Stockholm - Jean-Marie Gustave Le Clezio, 58, of France was awarded this year's Nobel prize for literature, the Swedish Academy announced in Stockholm on Thursday.
The academy cited him as an "author of new departures, poetic adventure and sensual ecstasy, an explorer of a humanity beyond and below the reigning civilization."
He was born April 13, 1940, in Nice. Roughly a dozen of his works have been translated into English.

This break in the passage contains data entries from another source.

-- ==== Sys2Proof/Machine/Members.lean ====
section
/-! DEFINITION. Members of a group: departure, second failures, dead dies, targets, spares, rebuild, fencing, and space
(R176, R226, R227, R234, R235, R257 to R265). -/

namespace Sys2Proof.Machine

/-! ### Fencing (R226) -/

/-- The bays of a group. -/
def Group.bays (g : Group) : List Nat := g.members.map Member.bay

/-- Operations of some bays go: those not dispatched are cancelled; the others are expired and their slots revoked, so that what still
comes of them is late (R121, R224, R226). -/
def revokeBays (bays : List Nat) (s : State) : State :=
  let kept := s.flash.ops.filter fun o => !(bays.contains o.bay && o.st == .queued)
  let ops := kept.map fun o => if bays.contains o.bay then { o with live := false, dropped := true, st := .quarantine } else o
  s.modFlash fun f => { f with ops }

/-- Staging buffers and requests of a group's background work go. -/
def dropWork (gi : Nat) (s : State) : State :=
  s.modFlash fun f => { f with bufs := f.bufs.filter fun b => b.place.g != gi,
                               waits := f.waits.filter fun w => w.place.g != gi,
                               dies := f.dies.filter fun d => !((s.group gi).bays.contains d.bay) }

/-- The controller is fenced from a group: no further submissions, slots revoked, commands ended, the event, the FENCED
bits, and the role given up (R226). -/
def fence (gi : Nat) (s : State) : State :=
  let g := s.group gi
  let raised := g.won && g.attempt.all fun a => a.bays.isEmpty
  let acts := g.role.owns || g.role = .leaseLost || (g.role = .takingOver && raised)
  if !acts then s
  else
    let mark (b : Bay) : Bay := { b with fenced := true }
    let s1 := g.bays.foldl (fun s n => s.modBay n mark) (dropWork gi (revokeBays g.bays s))
    let s2 := endGroupCmds gi false s1
    let s3 := raise Code.evBayFenced Kind.group gi [] s2
    setRole gi .fenced (setScrimEvt 5 (s3.modGroup gi fun g => { g with won := false, attempt := none, hand := none }))

/-! ### Health by membership (R257, R258) -/

/-- Survivors of lost stripes are still being relocated (R258, R264). -/
def Group.movesLost (g : Group) : Bool :=
  g.collects.any fun c => (c.batch.map RelocUnit.old ++ c.todo).any fun a => g.stripeLost (guaBand a) (g.stripeOf (guaDu a))

/-- Every band is current on every member, and no survivor is still to be moved off a lost stripe. -/
def Group.healthOf (g : Group) : Health :=
  match g.notCurrent with
  | [] => if g.health = .multiFault && g.movesLost then .multiFault else .optimal
  | [m] =>
    if g.health = .multiFault && g.movesLost then .multiFault
    else if (g.member m).st = .missing then .degraded else .rebuilding
  | _ => .multiFault

/-- The health follows the membership. -/
def refreshHealth (gi : Nat) (s : State) : State :=
  let h := (s.group gi).health
  if h = .forming || h = .mounting || h = .failed then s else setHealth gi (s.group gi).healthOf 0 s

/-! ### Second failures (R264) -/

/-- Stripes of a band for which a member is not current, as (first stripe, stride, count): the whole band, or the rows
not rebuilt at each die index. -/
def Group.notRebuilt (g : Group) (m band : Nat) : List (Nat × Nat × Nat) :=
  let x := g.member m
  let rows := x.rows.filter fun r => r.1 == band
  let past := ((x.newFrom.find? fun p => p.1 == band).map Prod.snd).getD g.stripesPerBand
  if x.st == .missing then [(0, 1, g.stripesPerBand)]
  else if rows = [] then (if past = 0 then [] else [(0, 1, past)])
  else (List.range g.dies).filterMap fun k =>
    let done := ((rows.find? fun r => r.2.1 == k).map fun r => r.2.2).getD 0
    let n := ((List.range g.positions).filter fun r => decide (done ≤ r ∧ r * g.dies + k < past)).length
    if n = 0 then none else some (done * g.dies + k, g.dies, n)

The most recent translation was The Wandering Star: A novel.
Le Clezio grew up with two languages, French and English, the academy said, noting that as a child he moved with his family to Nigeria where his father worked as a doctor.
He made his literary debut in 1963 with The Interrogation, the "first in a series of descriptions of crisis," the academy said.
Other themes in his writing touch on ecology - for instance in Terra Amata, The Book of Flights, and War.
Extended visits to Mexico and Central America influenced essay collections like Mydriase and Hai, and also in the 1975 novel Voyage de l'Autre Cote.
In recent years he has explored his own family history and childhood.
The award worth 10 million kronor (1.5 million dollars).
The literature prize is one of the awards endowed by Swedish industrialist Alfred Nobel, the inventor of dynamite. Earlier this week awards for medicine, physics and chemistry were announced.
On Friday, the peace prize is to be announced in Oslo.
The economic sciences prize - a prize not endowed by Nobel and awarded since 1968 - is scheduled to be announced Monday.
The award ceremonies are held December 10, the anniversary of Nobel's 1896 death in San Remo, Italy.